Rate Limiting Policy
Organisation: Simpaisa Holdings
Document Owner: Daniel O'Reilly, Chief Digital Officer
Classification: Internal
Version: 1.0
Date: 3 April 2026
Status: Active
Table of Contents
- Purpose
- Rate Limiting Architecture
- Rate Limit Tiers
- Payment Channel Rate Limits
- Response Headers
- 429 Response Format
- Rate Limit Storage
- Exemptions
- Monitoring & Alerting
- Merchant Communication
- Escalation & Limit Increases
- Implementation Checklist
1. Purpose
Simpaisa processes 270M+ transactions worth $1B+ annually across Pakistan, Bangladesh, Nepal, Iraq, and Egypt. Rate limiting is a critical control that:
- Protects payment infrastructure — prevents resource exhaustion that could cause platform-wide outages affecting all merchants and all markets simultaneously.
- Prevents abuse — defends against brute-force attacks on OTP endpoints, credential stuffing, transaction enumeration, and denial-of-service attempts.
- Ensures fair usage — prevents any single merchant from consuming disproportionate resources, ensuring equitable service quality across all integrations.
- Preserves upstream channel availability — respects the rate limits imposed by telco operators (Easypaisa, JazzCash, bKash, etc.) and banking partners, preventing Simpaisa from being throttled or blocked by upstream providers.
- Supports regulatory compliance — provides audit evidence of security controls required by SBP, Bangladesh Bank, Nepal Rastra Bank, and CBI.

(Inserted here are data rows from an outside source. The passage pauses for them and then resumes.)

-- ==== Sys2Proof/Config.lean ====
section
/-! DEFINITION. The two OPEN parameters of an instance (00_scope.md R6: P6 `REGNAME`, P7 `DISPATCH_EXTRA`) and their defaults.
The spec makes them arguments of the model. `exec` and `step` have no such argument, so an instance carries them in its State, as
plain data that no step changes: a statement about every state is a statement for every value of both (log 4). -/

namespace Sys2Proof

/-- `REGNAME` (R15): a total function from the 32 register indices to names, kept as a table. -/
abbrev RegNames := Vector String 32

/-- `DISPATCH_EXTRA` (R88): which of the two open keys the dispatch table also holds. -/
structure DispatchExtra where
  /-- key 0x03, class MISC-MEM -/
  miscMem : Bool
  /-- key 0x1C, class SYSTEM -/
  system : Bool
  deriving DecidableEq, Repr

/-- The parameters of one instance: fixed at instantiation, read-only (R15, R20). -/
structure Params where
  regname : RegNames
  dispatchExtra : DispatchExtra
  deriving DecidableEq, Repr

/-- The spec's default names, `"x" ++ decimal(i)` (R15; D4 calls it a guess beyond `"x0"`, `"x1"`, `"x2"`). -/
def RegNames.default : RegNames :=
  (#v["x0", "x1", "x2", "x3", "x4", "x5", "x6", "x7"] ++ #v["x8", "x9", "x10", "x11", "x12", "x13", "x14", "x15"])
    ++ (#v["x16", "x17", "x18", "x19", "x20", "x21", "x22", "x23"] ++ #v["x24", "x25", "x26", "x27", "x28", "x29", "x30", "x31"])

/-- The spec's default for `DISPATCH_EXTRA`: the empty set (R88). -/
def DispatchExtra.none : DispatchExtra := { miscMem := false, system := false }

/-- The default parameters (R6, P6 and P7). -/
def Params.default : Params := { regname := RegNames.default, dispatchExtra := DispatchExtra.none }

end Sys2Proof
end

Current state: Rate limiting is rated 2/10 (Critical) in the Security Architecture assessment. No documented rate limits exist. This policy defines the target state.
2. Rate Limiting Architecture
2.1 Enforcement Point
Rate limiting is enforced at the KrakenD API Gateway layer, not within individual services. This is a deliberate architectural decision:
Client Request
│
▼
┌──────────────┐
│ Cloudflare │ ← L7 DDoS protection, IP reputation, bot management
│ (Edge) │ Global per-IP limits enforced here
└──────┬───────┘
│
▼
┌──────────────┐
│ KrakenD │ ← Per-merchant, per-endpoint, per-IP rate limiting
│ (Gateway) │ All rate limit headers injected here
└──────┬───────┘
│
▼
┌──────────────┐
│ Go Service │ ← No rate limiting logic in services
│ (Backend) │ Services trust that gateway has enforced limits
└──────────────┘
2.2 Why Gateway-Level, Not Per-Service
| Reason |
Detail |
| Single enforcement point |
Avoids inconsistent limits across services; one configuration governs all |
| Centralised visibility |
All rate limit events flow through one component for monitoring and alerting |
| No service code changes |
Adding or modifying limits requires gateway configuration changes only |
| Consistent headers |
Rate limit response headers are injected uniformly regardless of backend service |
| Upstream protection |
Gateway can enforce limits before requests reach services, protecting service resources |
2.3 Defence in Depth
Cloudflare provides the first layer of defence at the edge:
| Cloudflare Control |
Purpose |
| IP reputation scoring |
Block known-bad IPs before they reach the gateway |
| Bot management |
Challenge automated traffic with Turnstile |
| L7 DDoS mitigation |
Absorb volumetric attacks at the edge |
| Geographic restrictions |
Block traffic from non-operational countries if required |
| WAF rules |
Block malicious payloads before rate limiting applies |
KrakenD provides the second layer with application-aware limits based on merchant identity, endpoint, and request context.
3. Rate Limit Tiers
3.1 Per-Merchant Global Rate Limit
| Parameter |
Value |
| Default limit |
1,000 requests per minute |
| Scope |
All endpoints combined, per merchantId |
| Configurable |
Yes — per merchant contract |
| Minimum |
100 requests per minute |
| Maximum |
10,000 requests per minute (requires CDO approval) |
| Identification |
merchantId extracted from authenticated request (API key or signed header) |
Merchants exceeding their global limit receive 429 Too Many Requests regardless of which endpoint they are calling.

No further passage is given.